Go through the listing below, count the lines that contain "then", and state the number alone.

╭─ Exercise materials

-- ==== Sys2Proof/Machine/Flags.lean ====
section
/-! DEFINITION. Conditions and exceptions: the integer conditions of R164 and R165, and the floating-point exceptions
that FMT.TEN turns into FPX (R202, R203). The part has no sticky flags. -/

namespace Sys2Proof.Machine

/-- The conditions of CMP, by FN: EQ, NE, LT.S, LE.S, GT.S, GE.S, LT.N, LE.N, GT.N, GE.N (R164). -/
def cmpCond (cond : Nat) (a b : Word) : Bool :=
  match cond with
  | 0 => a == b
  | 1 => a != b
  | 2 => decide (a.toInt < b.toInt)
  | 3 => decide (a.toInt ≤ b.toInt)
  | 4 => decide (b.toInt < a.toInt)
  | 5 => decide (b.toInt ≤ a.toInt)
  | 6 => decide (a.toNat < b.toNat)
  | 7 => decide (a.toNat ≤ b.toNat)
  | 8 => decide (b.toNat < a.toNat)
  | _ => decide (b.toNat ≤ a.toNat)

/-- The CMP condition that CMPI's field names (R165). -/
def cmpiCond (c : Nat) : Nat := if c = 7 then 9 else c

/-- The combine field: set, AND, OR (R164). -/
def combine (m : Nat) (old c : Bool) : Bool :=
  match m with
  | 1 => old && c
  | 2 => old || c
  | _ => c

/-- The trap of R203: lanes of `act` whose exceptions meet TEN. -/
def fpxStop (fmt : BitVec 17) (act : LaneSet) (exc : Nat → FExc) : Option TrapInfo :=
  let ten := tenOf fmt
  let lanes := (LaneSet.toList act).filter fun i => exc i &&& ten ≠ 0
  if lanes.isEmpty then none
  else some { cause := cFPX, sub := 0, flanes := LaneSet.ofList lanes, faddr := 0, skip := 0,
              fpxc := lanes.foldl (fun e i => e ||| exc i) 0, engClass := 0, engLeft := 0 }

/-- Results unless an enabled exception traps (R203), which shows once the unit has computed them. -/
def orFpx (s : State) (exc : Nat → FExc) (rs : List Res) : Except Stop (List Res) :=
  match fpxStop s.fmt s.act exc with
  | some e => .error (.after e rs)
  | none => .ok rs

/-- An F32 operation on words. -/
def wordOp (r : FRes) : Word := BitVec.ofNat 32 r.1
/-- An F64 operation on pairs. -/
def dwordOp (r : FRes) : DWord := BitVec.ofNat 64 r.1

/-- Exceptions of a lane; when every source is U those of the one computation (R203). -/
def excAt (srcs : List Shaped) (f : Nat → FRes) (i : Nat) : FExc := if allU srcs then (f 0).2 else (f i).2

/-- A one-register float result with its trap check (R203, R207). -/
def floatRes (s : State) (d : Nat) (srcs : List Shaped) (f : Nat → FRes) : Except Stop (List Res) :=
  orFpx s (excAt srcs f) [s.res d (byLane s.width srcs fun i => wordOp (f i))]

/-- An F64 result in the pair d, d+1. -/
def floatRes64 (s : State) (d : Nat) (srcs : List Shaped) (f : Nat → FRes) : Except Stop (List Res) :=
  let x := pairBy s.width srcs fun i => dwordOp (f i)
  orFpx s (excAt srcs f) [s.res d x.1, s.res (d + 1) x.2]

end Sys2Proof.Machine
end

╰─

• **Response to this task**
3